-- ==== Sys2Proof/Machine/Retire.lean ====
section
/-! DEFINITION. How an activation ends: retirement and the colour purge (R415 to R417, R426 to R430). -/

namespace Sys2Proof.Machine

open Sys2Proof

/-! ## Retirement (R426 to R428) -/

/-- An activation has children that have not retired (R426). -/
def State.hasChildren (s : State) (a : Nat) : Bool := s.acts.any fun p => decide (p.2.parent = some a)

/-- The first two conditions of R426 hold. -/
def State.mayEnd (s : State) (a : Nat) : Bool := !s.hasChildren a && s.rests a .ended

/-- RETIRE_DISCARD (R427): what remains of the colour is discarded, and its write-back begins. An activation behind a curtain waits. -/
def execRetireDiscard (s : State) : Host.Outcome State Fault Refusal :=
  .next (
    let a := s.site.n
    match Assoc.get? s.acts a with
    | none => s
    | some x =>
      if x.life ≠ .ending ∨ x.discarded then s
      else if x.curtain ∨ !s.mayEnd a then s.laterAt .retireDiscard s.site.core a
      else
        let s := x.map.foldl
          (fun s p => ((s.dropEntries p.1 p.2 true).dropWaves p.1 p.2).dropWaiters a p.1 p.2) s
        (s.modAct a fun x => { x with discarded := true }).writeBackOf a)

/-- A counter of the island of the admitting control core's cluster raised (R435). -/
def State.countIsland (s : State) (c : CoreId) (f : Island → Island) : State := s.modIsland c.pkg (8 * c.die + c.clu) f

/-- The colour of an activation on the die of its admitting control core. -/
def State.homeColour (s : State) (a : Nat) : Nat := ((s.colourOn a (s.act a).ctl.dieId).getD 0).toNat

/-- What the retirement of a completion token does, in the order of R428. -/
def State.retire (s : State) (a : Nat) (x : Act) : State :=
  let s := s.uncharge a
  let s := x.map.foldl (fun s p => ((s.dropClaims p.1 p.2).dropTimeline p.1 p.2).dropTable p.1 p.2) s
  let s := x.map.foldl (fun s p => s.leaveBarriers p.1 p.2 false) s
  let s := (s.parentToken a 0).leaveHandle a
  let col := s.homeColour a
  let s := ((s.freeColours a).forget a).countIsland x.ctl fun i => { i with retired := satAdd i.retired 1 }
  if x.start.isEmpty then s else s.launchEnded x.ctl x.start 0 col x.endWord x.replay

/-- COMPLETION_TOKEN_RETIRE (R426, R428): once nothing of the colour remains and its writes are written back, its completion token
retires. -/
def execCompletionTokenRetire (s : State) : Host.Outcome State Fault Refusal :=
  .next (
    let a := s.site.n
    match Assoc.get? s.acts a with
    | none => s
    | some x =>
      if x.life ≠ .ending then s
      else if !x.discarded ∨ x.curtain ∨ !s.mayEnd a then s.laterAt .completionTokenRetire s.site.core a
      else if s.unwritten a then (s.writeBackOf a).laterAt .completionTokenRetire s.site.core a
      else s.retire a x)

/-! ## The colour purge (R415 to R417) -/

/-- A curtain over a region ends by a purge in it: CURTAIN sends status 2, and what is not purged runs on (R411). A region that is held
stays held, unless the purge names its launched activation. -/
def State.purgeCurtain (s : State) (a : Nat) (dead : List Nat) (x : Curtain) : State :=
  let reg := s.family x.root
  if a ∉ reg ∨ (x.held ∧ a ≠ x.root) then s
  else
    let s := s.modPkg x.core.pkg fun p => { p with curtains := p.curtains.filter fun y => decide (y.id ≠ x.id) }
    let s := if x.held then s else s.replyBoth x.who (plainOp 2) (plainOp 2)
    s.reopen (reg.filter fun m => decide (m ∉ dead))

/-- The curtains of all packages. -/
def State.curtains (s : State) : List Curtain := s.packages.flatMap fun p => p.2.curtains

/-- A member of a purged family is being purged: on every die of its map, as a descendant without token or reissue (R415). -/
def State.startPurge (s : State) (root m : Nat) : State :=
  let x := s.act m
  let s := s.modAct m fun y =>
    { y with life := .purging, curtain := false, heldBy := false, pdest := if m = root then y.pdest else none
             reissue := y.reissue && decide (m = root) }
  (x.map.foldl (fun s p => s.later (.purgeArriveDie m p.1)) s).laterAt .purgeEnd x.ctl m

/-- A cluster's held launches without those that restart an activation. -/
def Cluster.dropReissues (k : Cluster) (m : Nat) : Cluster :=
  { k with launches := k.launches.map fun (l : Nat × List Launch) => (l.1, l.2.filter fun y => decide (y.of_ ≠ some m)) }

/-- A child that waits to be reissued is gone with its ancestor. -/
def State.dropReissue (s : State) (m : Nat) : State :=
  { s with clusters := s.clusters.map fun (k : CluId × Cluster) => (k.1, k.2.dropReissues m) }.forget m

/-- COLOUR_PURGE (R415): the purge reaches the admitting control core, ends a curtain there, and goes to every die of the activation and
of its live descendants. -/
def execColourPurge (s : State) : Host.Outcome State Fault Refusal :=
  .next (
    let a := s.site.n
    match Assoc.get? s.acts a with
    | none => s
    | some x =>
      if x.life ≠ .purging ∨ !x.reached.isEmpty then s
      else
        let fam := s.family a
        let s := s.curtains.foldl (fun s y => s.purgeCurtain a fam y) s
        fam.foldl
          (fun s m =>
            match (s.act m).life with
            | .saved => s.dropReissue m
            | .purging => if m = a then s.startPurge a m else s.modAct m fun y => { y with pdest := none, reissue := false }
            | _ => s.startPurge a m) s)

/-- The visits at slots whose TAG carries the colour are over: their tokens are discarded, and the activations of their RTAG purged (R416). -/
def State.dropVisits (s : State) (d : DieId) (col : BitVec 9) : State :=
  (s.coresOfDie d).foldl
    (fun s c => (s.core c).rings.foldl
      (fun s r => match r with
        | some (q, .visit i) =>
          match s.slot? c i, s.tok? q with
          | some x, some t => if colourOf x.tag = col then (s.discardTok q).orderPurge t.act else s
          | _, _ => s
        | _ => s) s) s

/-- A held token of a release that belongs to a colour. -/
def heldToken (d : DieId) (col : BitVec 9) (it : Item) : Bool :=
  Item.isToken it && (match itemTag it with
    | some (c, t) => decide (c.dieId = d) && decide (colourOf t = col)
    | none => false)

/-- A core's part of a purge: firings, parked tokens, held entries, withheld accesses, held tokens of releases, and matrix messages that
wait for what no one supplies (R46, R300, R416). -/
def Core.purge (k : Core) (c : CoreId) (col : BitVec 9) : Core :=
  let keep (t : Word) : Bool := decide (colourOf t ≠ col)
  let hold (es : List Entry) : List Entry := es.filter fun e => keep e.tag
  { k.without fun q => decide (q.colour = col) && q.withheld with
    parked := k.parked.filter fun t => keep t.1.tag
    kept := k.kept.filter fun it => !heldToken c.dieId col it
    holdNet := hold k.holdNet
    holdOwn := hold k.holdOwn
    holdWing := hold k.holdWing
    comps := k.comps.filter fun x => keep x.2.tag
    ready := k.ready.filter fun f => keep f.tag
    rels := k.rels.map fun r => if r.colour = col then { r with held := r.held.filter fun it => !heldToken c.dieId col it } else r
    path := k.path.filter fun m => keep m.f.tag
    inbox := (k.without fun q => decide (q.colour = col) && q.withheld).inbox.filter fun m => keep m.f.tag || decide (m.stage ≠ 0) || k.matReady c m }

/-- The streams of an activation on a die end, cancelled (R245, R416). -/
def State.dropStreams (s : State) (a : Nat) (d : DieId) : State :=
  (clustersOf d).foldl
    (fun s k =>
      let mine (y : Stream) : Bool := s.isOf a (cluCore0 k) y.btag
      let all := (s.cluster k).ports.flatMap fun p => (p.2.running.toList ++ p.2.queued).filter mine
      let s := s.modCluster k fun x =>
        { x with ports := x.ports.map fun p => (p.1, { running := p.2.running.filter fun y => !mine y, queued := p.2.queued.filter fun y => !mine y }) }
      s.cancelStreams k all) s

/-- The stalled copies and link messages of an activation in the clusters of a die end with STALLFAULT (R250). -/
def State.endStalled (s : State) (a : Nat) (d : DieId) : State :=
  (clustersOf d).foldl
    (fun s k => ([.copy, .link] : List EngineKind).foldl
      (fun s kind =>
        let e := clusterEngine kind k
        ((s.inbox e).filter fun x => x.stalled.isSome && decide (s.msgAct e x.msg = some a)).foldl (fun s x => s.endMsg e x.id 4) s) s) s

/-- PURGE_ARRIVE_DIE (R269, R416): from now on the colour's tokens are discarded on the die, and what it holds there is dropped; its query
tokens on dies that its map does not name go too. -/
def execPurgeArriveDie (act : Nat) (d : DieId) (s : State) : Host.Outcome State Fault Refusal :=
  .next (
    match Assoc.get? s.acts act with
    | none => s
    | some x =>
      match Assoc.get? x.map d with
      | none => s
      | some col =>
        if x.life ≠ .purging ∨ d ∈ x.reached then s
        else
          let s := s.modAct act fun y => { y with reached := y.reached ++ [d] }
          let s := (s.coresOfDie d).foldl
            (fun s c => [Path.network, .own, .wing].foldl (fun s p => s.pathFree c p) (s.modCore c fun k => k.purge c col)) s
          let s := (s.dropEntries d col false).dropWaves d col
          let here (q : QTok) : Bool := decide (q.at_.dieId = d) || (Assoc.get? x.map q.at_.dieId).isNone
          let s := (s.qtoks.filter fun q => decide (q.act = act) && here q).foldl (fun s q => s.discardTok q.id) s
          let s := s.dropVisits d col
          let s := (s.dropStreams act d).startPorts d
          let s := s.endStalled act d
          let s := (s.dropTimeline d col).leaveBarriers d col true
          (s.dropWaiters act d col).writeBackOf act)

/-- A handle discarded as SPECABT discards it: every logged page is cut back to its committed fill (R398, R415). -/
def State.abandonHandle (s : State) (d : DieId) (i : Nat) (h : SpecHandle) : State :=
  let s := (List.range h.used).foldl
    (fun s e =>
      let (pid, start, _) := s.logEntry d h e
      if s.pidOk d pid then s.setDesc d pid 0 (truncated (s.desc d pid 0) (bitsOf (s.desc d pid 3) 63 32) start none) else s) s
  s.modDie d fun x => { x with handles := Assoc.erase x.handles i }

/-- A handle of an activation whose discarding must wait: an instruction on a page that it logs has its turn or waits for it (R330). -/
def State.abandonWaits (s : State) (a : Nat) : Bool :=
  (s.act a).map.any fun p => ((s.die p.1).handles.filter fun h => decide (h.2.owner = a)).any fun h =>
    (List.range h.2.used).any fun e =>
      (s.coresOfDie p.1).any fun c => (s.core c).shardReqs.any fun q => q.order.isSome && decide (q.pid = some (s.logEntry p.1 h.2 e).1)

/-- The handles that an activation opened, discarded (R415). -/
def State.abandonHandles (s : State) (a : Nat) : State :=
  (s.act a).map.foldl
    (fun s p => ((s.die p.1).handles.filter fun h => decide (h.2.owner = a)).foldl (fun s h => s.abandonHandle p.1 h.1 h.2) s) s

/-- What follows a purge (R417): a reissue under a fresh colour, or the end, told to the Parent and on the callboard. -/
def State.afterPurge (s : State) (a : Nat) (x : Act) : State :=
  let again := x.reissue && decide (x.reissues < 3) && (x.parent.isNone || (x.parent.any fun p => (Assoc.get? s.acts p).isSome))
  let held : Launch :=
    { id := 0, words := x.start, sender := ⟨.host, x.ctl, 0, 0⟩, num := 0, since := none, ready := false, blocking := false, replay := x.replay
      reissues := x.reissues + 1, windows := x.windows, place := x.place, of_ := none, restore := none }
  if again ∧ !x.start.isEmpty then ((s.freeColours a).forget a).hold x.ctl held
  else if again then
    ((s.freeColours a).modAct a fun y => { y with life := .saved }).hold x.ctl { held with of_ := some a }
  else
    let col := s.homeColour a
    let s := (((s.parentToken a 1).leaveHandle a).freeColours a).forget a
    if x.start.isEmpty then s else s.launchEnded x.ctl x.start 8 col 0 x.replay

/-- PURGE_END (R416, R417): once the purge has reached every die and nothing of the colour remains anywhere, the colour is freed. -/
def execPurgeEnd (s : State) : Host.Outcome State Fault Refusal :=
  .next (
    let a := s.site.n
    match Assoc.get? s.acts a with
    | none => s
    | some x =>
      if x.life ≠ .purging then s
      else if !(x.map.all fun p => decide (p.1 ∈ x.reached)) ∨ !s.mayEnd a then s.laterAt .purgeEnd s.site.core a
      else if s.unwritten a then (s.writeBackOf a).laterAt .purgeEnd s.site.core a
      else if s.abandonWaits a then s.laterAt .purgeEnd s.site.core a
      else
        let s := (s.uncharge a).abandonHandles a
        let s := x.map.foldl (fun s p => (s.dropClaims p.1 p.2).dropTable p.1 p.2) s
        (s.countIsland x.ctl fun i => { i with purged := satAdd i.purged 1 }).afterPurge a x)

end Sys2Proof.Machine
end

::::::

What is needed is an exact copy of the lines above, from the one containing "let s := (s.dropTimeline" through the one containing "s.modDie d fun", with nothing added.

## [Answer space]
          let s := (s.dropTimeline d col).leaveBarriers d col true
          (s.dropWaiters act d col).writeBackOf act)

/-- A handle discarded as SPECABT discards it: every logged page is cut back to its committed fill (R398, R415). -/
def State.abandonHandle (s : State) (d : DieId) (i : Nat) (h : SpecHandle) : State :=
  let s := (List.range h.used).foldl
    (fun s e =>
      let (pid, start, _) := s.logEntry d h e
      if s.pidOk d pid then s.setDesc d pid 0 (truncated (s.desc d pid 0) (bitsOf (s.desc d pid 3) 63 32) start none) else s) s
  s.modDie d fun x => { x with handles := Assoc.erase x.handles i }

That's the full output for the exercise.